◆ **What the task requires**:
Taking the entries below from the top, restate each line exactly and end with the line containing "def endRequests (s".

◆ **Information**:
-- ==== Sys2Proof/Machine/Boundary.lean ====
section
/-!
DEFINITION. The step boundary (09, R260 to R265; 08, R243 to R248; 11, R322, R323, R332, R341, R346, R348; 12, R360, R365, R366; 16, R494 to
R498, R500): its items in order, the remap of a faulty cell, admission, and the composition of the next step.
-/
namespace Sys2Proof.Machine

/-- The objects of requests that wait for something or run: pages, page tables and masks. -/
def slotObjs (x : Slot) : List Nat :=
  (if x.pageObj = 0 then [] else [x.pageObj - 1]) ++ (if x.tabObj = 0 then [] else [x.tabObj - 1]) ++ x.par.mask.toList

namespace State

/-! ### Items 1 and 2 of R260: ends -/

/-- Slot `i` freed with its pages (R271): the items of a PACED request that wait for their release stay with the queue engine (R302). -/
def freeSlot (s : State) (i : Nat) : State :=
  let x := s.slot i
  let s := s.busy.freePages i
  let s : State := if x.held.isEmpty then s else { s with leaving := s.leaving ++ [(i, { x with st := 0 })] }
  ({ s with slotFreed := s.slotFreed ++ [i] } : State).modSlot i fun _ => { gen := x.gen }

/-- A request in ENDING, or one that turns ENDING here (R279): its final item if that is still owed, then its slot. -/
def endAndFree (s : State) (i : Nat) : State :=
  let x := s.slot i
  (if x.finalDue then s.endSlot i x.endReason x.endStatus [] x.generated
   else if x.endDue then s.endSlot i 5 0x0E [] x.generated else s).freeSlot i

/-- Item 1: requests in ENDING freed (R271), EVICTING pages freed (R348), adapter versions without references (R365). -/
def endRequests (s : State) (sp : Nat) : State :=
  let s := forEach ((s.spanSlots sp).filter fun i => (s.slot i).st == slEnding || (s.slot i).endDue) (fun i t => t.endAndFree i) s
  (forEach (s.spanSlots sp) (fun i t => t.freeEvicting i) s).retireVersions sp

/-- Requests of a span whose own data have become LOST (R183, R352, R502). -/
def lostSlots (s : State) (sp : Nat) : List Nat :=
  (s.spanSlots sp).filter fun i => (slotObjs (s.slot i)).any fun o => (s.obj o).e.st == stLost

/-- A request ended at once by its span: final item, slot and pages. -/
def forceEnd (s : State) (i reason status : Nat) : State :=
  let x := s.slot i
  if x.st = 0 then s
  else ((s.dropTurn i status).endSlot i reason status [] x.generated).freeSlot i

/-- T3 pages lost are reported by the walker (`KVW_STATUS.t3_lost`). -/
def reportT3 (s : State) (sp i : Nat) : State :=
  if (s.slot i).t3 && (s.obj ((s.slot i).pageObj - 1)).e.st == stLost then (s.wr Fld.kvwStatus_t3Lost 1).kvError 3 sp i 0 else s

/-- Item 2: the forced ends of R248, R183 and R204. -/
def forcedEnds (s : State) (sp : Nat) : State :=
  let l := (s.span sp).forced
  let s := s.modSpan sp fun x => { x with forced := [] }
  let s := forEach l (fun f t => if (t.slot f.slot).span = sp then t.forceEnd f.slot f.reason f.status else t) s
  forEach (s.lostSlots sp) (fun i t => (t.reportT3 sp i).forceEnd i 9 0x52) s

/-- Whether a request, a waiting request, a long operation, a model copy, a pool or an adapter names object `o`. -/
def objNamed (s : State) (o : Nat) : Bool :=
  s.slots.any (fun e => e.2.st != 0 && (slotObjs e.2).contains o) || s.reqs.any (fun r => r.par.mask == some o) ||
  s.ops.any (fun e => e.2.live && match e.2.job with
    | .flash j => j.src == o
    | .fw j => j.src == o
    | .train j => j.dataset == o || j.ckpt == o
    | .load j => j.objs.contains o
    | _ => false) ||
  s.spans.any (fun e => [e.2.cur, e.2.old, e.2.building].any (fun c => c.any fun c => c.objs.contains o) ||
    e.2.pools.any fun p => p.2.obj == o) ||
  s.adapters.any (fun e => e.2.vers.any fun v => v.objs.contains o) || s.tier.objs.any (fun e => e.2.pack.any fun p => p.1 == o)

/-- Objects that nothing holds any more: LOST ones (R164), and those of a port that has gone down (R178). -/
def sweepObjs (s : State) : State :=
  forEach s.objNums (fun o t =>
    let x := t.obj o
    let orphan := x.e.st == stResident && x.e.owner == 0 && x.buffer != 0 && x.e.home == 1
    if (x.e.st = stLost ∨ orphan) ∧ x.e.pins = 0 ∧ !t.legsOf o ∧ !t.objNamed o then t.freeObj o else t) s

/-- The old copy of a swap retires at the first boundary after its last request has ended (R243); cells that no role of the current copy needs keep
none (R233). -/
def retireOld (s : State) (sp : Nat) : State :=
  let x := s.span sp
  match x.old with
  | none => s
  | some c =>
    if (s.spanSlots sp).any fun i => (s.slot i).old then s
    else
      let s := (s.dropOldOnly sp).dropCopy sp (some c)
      let keep := (x.cur.map (·.hdr.roles)).getD 0
      let s := (s.modSpan sp fun x => { x with old := none, dual := false, turnOld := false, swapPort := none,
                                               cfg := { x.cfg with roles := x.cfg.roles.take keep } }).showRoles sp
      let s := s.wr Fld.imgSpan_state 2 0 sp
      match x.swapPort with
      | some p => s.notice p 0x03 sp noSlot 0 noObject c.hdr.generation
      | none => s

/-- An unload, or the unload of a span without a spare (R498), completes once no request is bound to the span (R248). -/
def unloadDone (s : State) (sp : Nat) : State :=
  let x := s.span sp
  if (x.unload.isNone && !x.lost) || s.boundTo sp != 0 then s
  else
    let s := (s.endAdapterOps sp).emptySpan sp
    let s := (s.modSpan sp fun x => { x with lost := false }).clrBit Fld.imgStatus_active sp
    match x.unload with
    | some (i, _) => s.endOp i 0x00 []
    | none => s

/-! ### The remap of a faulty cell (R494 to R498) -/

/-- What a self-test of cell `c` finds: 0 pass, 1 array, 2 memory (R484). -/
def testOf (env : BoundaryEnv) (c : Nat) : Nat := ((env.selfTest.find? fun e => e.1 == c).map (·.2)).getD 0

/-- The spare chosen for cell `c` (R485): one that fails its self-test is fenced, and the next is tried. -/
def chooseSpare (s : State) (env : BoundaryEnv) (c : Nat) : Nat → Option Nat × State
  | 0 => (none, s)
  | n + 1 =>
    match s.spareFor c (s.sparesTaken [] ((s.key.faulted.map (·.1)).takeWhile fun k => k != c)) with
    | none => (none, s)
    | some d =>
      match testOf env d with
      | 0 => (some d, s)
      | k => (s.cellFault d 0x04 (k == 2)).chooseSpare env c n

/-- An object of a cell that moves to a spare of another column (R494): its bytes stand in the spare's home slice afterwards. -/
def moveSlice (s : State) (o col : Nat) : State :=
  let x := s.obj o
  let n := x.e.bytes
  if x.e.st = stResident ∧ x.e.home = 1 then
    match s.t1Find col n with
    | none => s
    | some a =>
      let bad := s.objPoison o 0 n
      let s := (s.dramWrite a (s.objRead o 0 n)).poisonT1 a bad
      s.modObj o fun x => { x with e := { x.e with addr := a } }
  else if x.e.st = stMoving ∧ x.e.dest = 1 then
    match s.t1Find col n with
    | none => s
    | some a => (s.dramWrite a (readBytes 0 s.tier.dram x.destAddr n)).modObj o fun x => { x with destAddr := a }
  else s

/-- One object of a load brought back to the state before its relay (R497). -/
def unrelay (s : State) (i o : Nat) : State :=
  let x := s.obj o
  if x.e.st = stResident ∧ x.e.home = 1 ∧ x.e.originEn then
    s.modObj o fun x =>
      { x with e := { x.e with st := stMoving, home := 2, dest := 1, addr := (s.lib x.e.image).first * 2 ^ 30 + x.e.originTile * x.e.tile },
               destAddr := x.e.addr, load := i + 1 }
  else s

◆ **Result**:
-- ==== Sys2Proof/Machine/Boundary.lean ====
section
/-!
DEFINITION. The step boundary (09, R260 to R265; 08, R243 to R248; 11, R322, R323, R332, R341, R346, R348; 12, R360, R365, R366; 16, R494 to
R498, R500): its items in order, the remap of a faulty cell, admission, and the composition of the next step.
-/
namespace Sys2Proof.Machine

/-- The objects of requests that wait for something or run: pages, page tables and masks. -/
def slotObjs (x : Slot) : List Nat :=
  (if x.pageObj = 0 then [] else [x.pageObj - 1]) ++ (if x.tabObj = 0 then [] else [x.tabObj - 1]) ++ x.par.mask.toList

namespace State

/-! ### Items 1 and 2 of R260: ends -/

/-- Slot `i` freed with its pages (R271): the items of a PACED request that wait for their release stay with the queue engine (R302). -/
def freeSlot (s : State) (i : Nat) : State :=
  let x := s.slot i
  let s := s.busy.freePages i
  let s : State := if x.held.isEmpty then s else { s with leaving := s.leaving ++ [(i, { x with st := 0 })] }
  ({ s with slotFreed := s.slotFreed ++ [i] } : State).modSlot i fun _ => { gen := x.gen }

/-- A request in ENDING, or one that turns ENDING here (R279): its final item if that is still owed, then its slot. -/
def endAndFree (s : State) (i : Nat) : State :=
  let x := s.slot i
  (if x.finalDue then s.endSlot i x.endReason x.endStatus [] x.generated
   else if x.endDue then s.endSlot i 5 0x0E [] x.generated else s).freeSlot i

/-- Item 1: requests in ENDING freed (R271), EVICTING pages freed (R348), adapter versions without references (R365). -/
def endRequests (s : State) (sp : Nat) : State :=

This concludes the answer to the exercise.